|
|
Some recent benchmarks of multnode performance with various
combinations of CPU and network follow. A more comprehensive compilation may
be found at the
MILC Benchmark Site.
We have multinode benchmarks for the code on a number of architectures. 
For each case, the problem size is scaled with the number of processors
so that we always have L4 sites per processor.
For the Compaq nodes, we have been able to run a number of tests at the
Pittsburgh Supercomputer Center (PSC).  We first present ES40 and ES45 results
on up to 4 CPUs, i.e., within the 4-way SMP node.  For the ES40, we have
results with many processors using the Quadrics network.
We see that the combination of going from our site major to field major code
and upgrading the processor from 667 MHz EV67 to 1000 MHz EV68 results in
a very substantial speedup. For the largest values of L, we may be seeing
total system memory bandwidth playing an important limiting role as the
ratio of 4-way SMP to single CPU speeds decreases steadily from L=8 to 14
on the ES45. Scaling is better on the ES40 nodes, but it is well known
that it is easier to get good scaling on codes that run slowly on a single
CPU.
Comparison of four CPU benchmarks on Compaq ES40 and ES45 nodes.
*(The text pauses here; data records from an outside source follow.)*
-- ==== Sys2Proof/Tests/Slice0.lean ====
section
/-! SUPPORT. Tests: words of the spec decode as it says, ill-formed terms are refused, the manual's worked values come out, and
every statement with hypotheses has states and operands that meet them. -/

open Sys2Proof Sys2Proof.Machine

namespace Sys2Proof.Tests
-- One theorem after another: the stacks of many that wait for each other would not fit.
set_option Elab.async false

/-! ## Decoding: words written out from Tables 1, 2, 4 and 13 to 21 of R65, R66, R69 and R90 -/

/-- RET 2, MC 5, MB 3, MA 6, SC 0x2A1, SB 0x155, SA 0x3C2, NWB 1, DST 0x0B7. -/
def oR : Operands := .v64 { ret := 2, mc := 5, mb := 3, ma := 6, sc := 0x2A1, sb := 0x155, sa := 0x3C2, nwb := 1, dst := 0x0B7 }
/-- IMM32 0xDEADBEEF, SA 0x3C2, DST 0x0B7. -/
def oI : Operands := .v64i { imm := 0xDEADBEEF, sa := 0x3C2, dst := 0x0B7 }
/-- MFA 0x93, MFB 0xC6, SCI 0x35, SUB 9, FLAGS 0x2A, SPEC 0x123456789AB, SC 0x2A1, SB 0x155, SA 0x3C2, DST 0x0B7. -/
def oX : Extended :=
  { mfa := 0x93, mfb := 0xC6, sci := 0x35, sub := 9, flags := 0x2A, spec := 0x123456789AB, sc := 0x2A1, sb := 0x155, sa := 0x3C2, dst := 0x0B7 }

theorem test_decode_typed_integer :
    decodeTableWord 64 0xABD50AABE14B7004 = some (.intAdd .n32 oR) ∧
    decodeTableWord 64 0xDEADBEEFF08B7031 = some (.intSub .s8x4 oI) ∧
    decodeTableWord 64 0xABD50AABE14B705C = some (.intAdds .n64 oR) ∧
    decodeTableWord 64 0xDEADBEEFF08B7069 = some (.intSubs .s16x2 oI) ∧
    decodeTableWord 64 0xABD50AABE14B7094 = some (.intMul .n8x4 oR) ∧
    decodeTableWord 64 0xDEADBEEFF08B70A1 = some (.intMulhi .s32 oI) ∧
    decodeTableWord 64 0xABD50AABE14B70CC = some (.intMad .n16x2 oR) ∧
    decodeTableWord 64 0xDEADBEEFF08B70F9 = some (.intMin .s64 oI) ∧
    decodeTableWord 64 0xABD50AABE14B7104 = some (.intMax .n32 oR) ∧
    decodeTableWord 64 0xDEADBEEFF08B7131 = some (.intCmpeq .s8x4 oI) ∧
    decodeTableWord 64 0xABD50AABE14B715C = some (.intCmplt .n64 oR) ∧
    decodeTableWord 64 0xDEADBEEFF08B7169 = some (.intCmple .s16x2 oI) := by decide

theorem test_decode_untyped_integer :
    decodeTableWord 64 0xABD50AABE14B7180 = some (.andB32 oR) ∧
    decodeTableWord 64 0xDEADBEEFF08B7185 = some (.orB32 oI) ∧
    decodeTableWord 64 0xABD50AABE14B7188 = some (.xorB32 oR) ∧
    decodeTableWord 64 0xDEADBEEFF08B718D = some (.andnB32 oI) ∧
    decodeTableWord 64 0xABD50AABE14B7190 = some (.shlB32 oR) ∧
    decodeTableWord 64 0xDEADBEEFF08B7195 = some (.shrN32 oI) ∧
    decodeTableWord 64 0xABD50AABE14B7198 = some (.shrS32 oR) ∧
    decodeTableWord 64 0xDEADBEEFF08B719D = some (.rotB32 oI) ∧
    decodeTableWord 64 0xABD50AABE14B71A0 = some (.shlB64 oR) ∧
    decodeTableWord 64 0xDEADBEEFF08B71A5 = some (.shrN64 oI) ∧
    decodeTableWord 64 0xABD50AABE14B71A8 = some (.shrS64 oR) ∧
    decodeTableWord 64 0xDEADBEEFF08B71AD = some (.bfeN32 oI) ∧
    decodeTableWord 64 0xABD50AABE14B71B0 = some (.bfeS32 oR) ∧
    decodeTableWord 64 0xDEADBEEFF08B71B5 = some (.bfiB32 oI) ∧
    decodeTableWord 64 0xABD50AABE14B71B8 = some (.popcB32 oR) ∧
    decodeTableWord 64 0xDEADBEEFF08B71BD = some (.clzB32 oI) ∧
    decodeTableWord 64 0xABD50AABE14B71C0 = some (.brevB32 oR) ∧
    decodeTableWord 64 0xDEADBEEFF08B71C5 = some (.selB32 oI) ∧
    decodeTableWord 64 0xABD50AABE14B71C8 = some (.movB32 oR) ∧
    decodeTableWord 64 0xDEADBEEFF08B71CD = some (.movB64 oI) ∧
    decodeTableWord 64 0xABD50AABE14B71D0 = some (.movB128 oR) ∧
    decodeTableWord 64 0xDEADBEEFF08B71D5 = some (.mulwS32 oI) ∧
    decodeTableWord 64 0xABD50AABE14B71D8 = some (.mulwN32 oR) ∧
    decodeTableWord 64 0xDEADBEEFF08B71DD = some (.dot4S32 oI) ∧
    decodeTableWord 64 0xABD50AABE14B71E0 = some (.dot4N32 oR) ∧
    decodeTableWord 64 0xDEADBEEFF08B71E5 = some (.dot2S32 oI) ∧
    decodeTableWord 64 0xABD50AABE14B71E8 = some (.dot2N32 oR) ∧
    decodeTableWord 64 0xDEADBEEFF08B71ED = some (.leaB64 oI) ∧
    decodeTableWord 64 0xABD50AABE14B71F0 = some (.cmpneB32 oR) ∧
    decodeTableWord 64 0xDEADBEEFF08B71F5 = some (.andB64 oI) ∧
    decodeTableWord 64 0xABD50AABE14B71F8 = some (.orB64 oR) ∧
    decodeTableWord 64 0xDEADBEEFF08B71FD = some (.xorB64 oI) := by decide

theorem test_decode_floating_point :
    decodeTableWord 64 0xABD50AABE14B7200 = some (.fpAdd .rn .f32 oR) ∧
    decodeTableWord 64 0xDEADBEEFF08B7235 = some (.fpAdd .ru .f16x2 oI) ∧
    decodeTableWord 64 0xABD50AABE14B7248 = some (.fpSub .bf16x2 oR) ∧
    decodeTableWord 64 0xDEADBEEFF08B726D = some (.fpMul .rz .f64 oI) ∧
    decodeTableWord 64 0xABD50AABE14B7290 = some (.fpFma .rn .f32 oR) ∧
    decodeTableWord 64 0xDEADBEEFF08B72B5 = some (.fpFma .rd .f16x2 oI) ∧
    decodeTableWord 64 0xABD50AABE14B72D8 = some (.fpMin .bf16x2 oR) ∧
    decodeTableWord 64 0xDEADBEEFF08B72ED = some (.fpMax .f64 oI) ∧
    decodeTableWord 64 0xABD50AABE14B72F0 = some (.fpCmpeq .f32 oR) ∧
    decodeTableWord 64 0xDEADBEEFF08B7305 = some (.fpCmplt .f16x2 oI) ∧
    decodeTableWord 64 0xABD50AABE14B7318 = some (.fpCmple .bf16x2 oR) ∧
    decodeTableWord 64 0xDEADBEEFF08B732D = some (.fpCmpun .f64 oI) ∧
    decodeTableWord 64 0xABD50AABE14B7330 = some (.fpClass .f32 oR) ∧
    decodeTableWord 64 0xDEADBEEFF08B7345 = some (.fpRint .rn .f16x2 oI) ∧
    decodeTableWord 64 0xABD50AABE14B736C = some (.fpRint .rd .f64 oR) ∧
    decodeTableWord 64 0xDEADBEEFF08B7389 = some (.fpScale .bf16x2 oI) ∧
    decodeTableWord 64 0xABD50AABE14B739C = some (.fpDiv .f64 oR) ∧
    decodeTableWord 64 0xDEADBEEFF08B73A1 = some (.fpSqrt .f32 oI) ∧
    decodeTableWord 64 0xABD50AABE14B73B4 = some (.fpRcp .f16x2 oR) ∧
    decodeTableWord 64 0xDEADBEEFF08B73C9 = some (.fpRsqrt .bf16x2 oI) ∧
    decodeTableWord 64 0xABD50AABE14B73DC = some (.fpCpsgn .f64 oR) := by decide

theorem test_decode_conversions :
    decodeTableWord 64 0xABD50AABE14B7400 = some (.cvtScalar .f32F64 oR) ∧
    decodeTableWord 64 0xDEADBEEFF08B7435 = some (.cvtScalar .n64F64 oI) ∧
    decodeTableWord 64 0xABD50AABE14B744C = some (.cvtScalar .f16x2S16x2 oR) ∧
    decodeTableWord 64 0xDEADBEEFF08B7461 = some (.cvtNarrowMx .e2m1 oI) ∧
    decodeTableWord 64 0xABD50AABE14B7474 = some (.cvtWidenMx .e2m3 oR) ∧
    decodeTableWord 64 0xDEADBEEFF08B7485 = some (.qscl .e5m2 oI) ∧
    decodeTableWord 64 0xABD50AABE14B74AC = some (.qnt .mxi8 oR) ∧
    decodeTableWord 64 0xDEADBEEFF08B74B1 = some (.cpnd oI) ∧
    decodeTableWord 64 0xABD50AABE14B74B4 = some (.cpndi oR) ∧
    decodeTableWord 64 0xDEADBEEFF08B74B9 = some (.cpinst oI) ∧
    decodeTableWord 64 0xABD50AABE14B74BC = some (.pkB16x2 oR) ∧
    decodeTableWord 64 0xDEADBEEFF08B74C1 = some (.pkB8x4 oI) ∧
    decodeTableWord 64 0xABD50AABE14B74C4 = some (.upkB8x4 oR) ∧
    decodeTableWord 64 0xDEADBEEFF08B74C9 = some (.upkB16x2 oI) ∧
    decodeTableWord 64 0xABD50AABE14B74CC = some (.cvtF32E8m0 oR) := by decide

theorem test_decode_special_functions :
    decodeTableWord 64 0xABD50AABE14B7500 = some (.exp2 .f32 oR) ∧
    decodeTableWord 64 0xDEADBEEFF08B7515 = some (.log2 .f16x2 oI) ∧
    decodeTableWord 64 0xABD50AABE14B7528 = some (.exp .bf16x2 oR) ∧
    decodeTableWord 64 0xDEADBEEFF08B7531 = some (.log .f32 oI) ∧
    decodeTableWord 64 0xABD50AABE14B7544 = some (.sin .f16x2 oR) ∧
    decodeTableWord 64 0xDEADBEEFF08B7559 = some (.cos .bf16x2 oI) ∧
    decodeTableWord 64 0xABD50AABE14B7560 = some (.tanh .f32 oR) ∧
    decodeTableWord 64 0xDEADBEEFF08B7575 = some (.sigm .f16x2 oI) ∧
    decodeTableWord 64 0xABD50AABE14B7580 = some (.rngB128 oR) ∧
    decodeTableWord 64 0xDEADBEEFF08B7585 = some (.rnguF32 oI) := by decide

theorem test_decode_control :
    decodeTableWord 64 0xABD50AABE14B7600 = some (.br oR) ∧
    decodeTableWord 64 0xDEADBEEFF08B7605 = some (.brz oI) ∧
    decodeTableWord 64 0xABD50AABE14B7608 = some (.brnz oR) ∧
    decodeTableWord 64 0xDEADBEEFF08B760D = some (.brx oI) ∧
    decodeTableWord 64 0xABD50AABE14B7610 = some (.call oR) ∧
    decodeTableWord 64 0xDEADBEEFF08B7615 = some (.callx oI) ∧
    decodeTableWord 64 0xABD50AABE14B7618 = some (.ret oR) ∧
    decodeTableWord 64 0xDEADBEEFF08B761D = some (.exit oI) ∧
    decodeTableWord 64 0xABD50AABE14B7620 = some (.qloop oR) ∧
    decodeTableWord 64 0xDEADBEEFF08B7625 = some (.yield oI) ∧
    decodeTableWord 64 0xABD50AABE14B7628 = some (.nop oR) ∧
    decodeTableWord 64 0xDEADBEEFF08B7C81 = some (.csrr oI) ∧
    decodeTableWord 64 0xABD50AABE14B7C84 = some (.csrw oR) ∧
    decodeTableWord 64 0xDEADBEEFF08B7C89 = some (.trap oI) ∧
    decodeTableWord 64 0xABD50AABE14B7C8C = some (.brk oR) ∧
    decodeTableWord 64 0xABD50AABE14B7C90 = some (.eret oR) := by decide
On the
ES40, we use the site major MILC code. On the ES45, we use the new field major
improvement with prefetching.
| L | ES40 (MF) | ES45 (MF) | ES45/ ES40 |
| 4 | 159 | 525 | 3.30 |
| 6 | 368 | 667 | 1.81 |
| 8 | 419 | 621 | 1.48 |
| 10 | 330 | 601 | 1.82 |
| 12 | 225 | 491 | 2.18 |
| 14 | 160 | 345 | 2.15 |
Our large scale benchmarks of the MILC code on the TCS prototype at PSC were done before we completed work on the field major inverters. It is unfortunate that we do not have a similar set of benchmarks for that code, but we will present the results for the site major code and remind the reader to look at the previous table to estimate what type of improvement will be seen in the future.
| L | 1 CPU |
2 CPUs |
4 CPUs |
8 CPUs |
16 CPUs |
32 CPUs |
64 CPUs |
128 CPUs |
256 CPUs |
| 4 | 560 | 334 | 160 | 123 | 101 | 97 | 92 | 89 | 74 |
| 6 | 517 | 444 | 368 | 317 | 280 | 268 | 258 | 236 | 173 |
| 8 | 495 | 464 | 426 | 386 | 361 | 351 | 335 | 302 | 262 |
| 10 | 393 | 384 | 342 | 308 | 303 | 296 | 268 | 247 | 221 |
| 12 | 293 | 266 | 225 | 206 | 199 | 198 | 186 | 176 | 153 |
| 14 | 240 | 203 | 160 | 153 | 149 | 148 | 145 | 139 | 131 |
For the IBM SP we have results on up to 256 CPUs with both site major and field major inverters.  These were obtained on the Indiana University SP using 4-way SMP nodes.  The field major code results in a substantial increase in speed for L > 8, but for reasons not yet understood, it underperforms the site major code for small L and larger numbers of CPUs.
| L | 1 CPU |
2 CPUs |
4 CPUs |
8 CPUs |
16 CPUs |
32 CPUs |
64 CPUs |
128 CPUs |
256 CPUs |
| 4 | 432 | 305 | 280 | 110 | 84 | 78 | 72 | 64 | 54 |
| 6 | 438 | 382 | 369 | 252 | 208 | 196 | 183 | 171 | 151 |
| 8 | 375 | 342 | 340 | 276 | 239 | 231 | 223 | 204 | 181 |
| 10 | 235 | 208 | 157 | 138 | 127 | 125 | 122 | 115 | 108 |
| 12 | 153 | 128 | 81 | 77 | 73 | 73 | 72 | 69 | 67 |
| 14 | 133 | 112 | 67 | 65 | 63 | 63 | 62 | 61 | 59 |
| L | 1 CPU |
2 CPUs |
4 CPUs |
8 CPUs |
16 CPUs |
32 CPUs |
64 CPUs |
128 CPUs |
256 CPUs |
| 4 | 588 | 353 | 319 | 98 | 68 | 62 | 49 | 52 | 41 |
| 6 | 631 | 515 | 484 | 245 | 170 | 160 | 133 | 132 | 104 |
| 8 | 624 | 548 | 529 | 316 | 230 | 218 | 210 | 176 | 140 |
| 10 | 579 | 503 | 471 | 292 | 224 | 212 | 203 | 184 | 159 |
| 12 | 478 | 386 | 266 | 192 | 159 | 154 | 148 | 139 | 127 |
| 14 | 420 | 293 | 174 | 148 | 131 | 128 | 124 | 117 | 109 |
Some results are available on an Itanium cluster at NCSA.  The nodes run at 733 MHz and the network is Myrinet.  This is an early version of the Titan system at NCSA currently being installed.  We thank Avneesh Pant of NCSA for doing these benchmarks.  We can compare results using one or two CPUs per node.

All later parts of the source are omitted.